Hi @Berkeley_Scanner :slight_smile:

You’re correct that this is a known issue. It’s been around for a while, and we’ve looked into fixing it a couple of times, but the problem is the fix would be a serious breaking change for some older content.

Ghost’s dynamic routing functionality currently relies on generating all the URLs on the fly based on the current config. So that means if we fix the calculation for new URLs it will also impact all old URLs.

That means that if we fixed it today lots of your old posts that hit this issue would suddenly have a different URL, the old URL would 404 and the only way to resolve it would be to figure out which URLs changed and write manual 301 redirects.

I hope this explains why it’s not a trivial thing to resolve.

I would recommend that you switch to using URLs without dates & add a single 301 redirect rule to cover the change. I’ve researched this several times and found no evidence that Google or any other search engine ranks content better based on dates in the URL.

Alternatively, if you publish a post and you know the time is too late in the day, you can adjust the time in the publishing settings menu to be a couple of hours earlier and not encounter this issue - or you can schedule the content to go out at a good time the following day.

Thanks, I appreciate the info and time. Definitely food for thought. I do want dates in my URLs for multiple reasons. Most of my posts should be published early enough that it won’t be an issue, but it’s not always possible with breaking news.

Also, I just wanted to clarify, when you write: “If we fixed it today lots of your old posts that hit this issue would suddenly have a different URL, the old URL would 404 and the only way to resolve it would be to figure out which URLs changed and write manual 301 redirects.”

Are you saying it is possible to fix this for my site? Or that the solution would negatively impact others?

Because for me fixing it now would be preferable. I don’t really have any existing stories on my site that won’t be deleted prior to launch. I don’t personally have old posts - because I’m just getting set up now.

Thanks.

You could potentially patch your own site with a fix (I don’t have a patch, but it is possible to do), but that means re-patching on every upgrade. It’s not really sustainable.
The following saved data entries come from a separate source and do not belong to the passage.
-- ==== Sys2Proof/Machine/MemoryMap.lean ====
section
/-! DEFINITION. The two memory-map commands (41_memory_map.md R150 to R154), one meaning each. -/

namespace Sys2Proof.Machine

/-- READ_BYTE (41_memory_map.md R151). -/
def execReadByte (address : Addr) (s : State) : Host.Outcome State Fault Refusal :=
  match memRead s.mm address with
  | none => raise .unmappedAddress s
  | some b => succeed (zext16 b) s

/-- WRITE_BYTE (41_memory_map.md R152). -/
def execWriteByte (address : Addr) (byte : Byte) (s : State) : Host.Outcome State Fault Refusal :=
  match memWrite s.mm address byte with
  | none => raise .unmappedAddress s
  | some mm => succeed 0#16 (s.setMm mm)

end Sys2Proof.Machine
end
I’m saying this is the reason we cannot add the fix to Ghost - too many existing sites would be impacted. To be honest I think our solution may well end up being dropping support for dated URLs.

Got it - just wanted to be sure I understood.

And when you say - dropped support for dated URLs - are you saying that could pose problems down the line?

Many news websites do use them. And I think it will make it easier for me to compile metrics and also do other admin things - as well as possible SEO benefits (although I know you said that’s not necessarily true).

Just to close the loop - when you say - “dropped support for dated URLs” - are you saying that could pose problems down the line?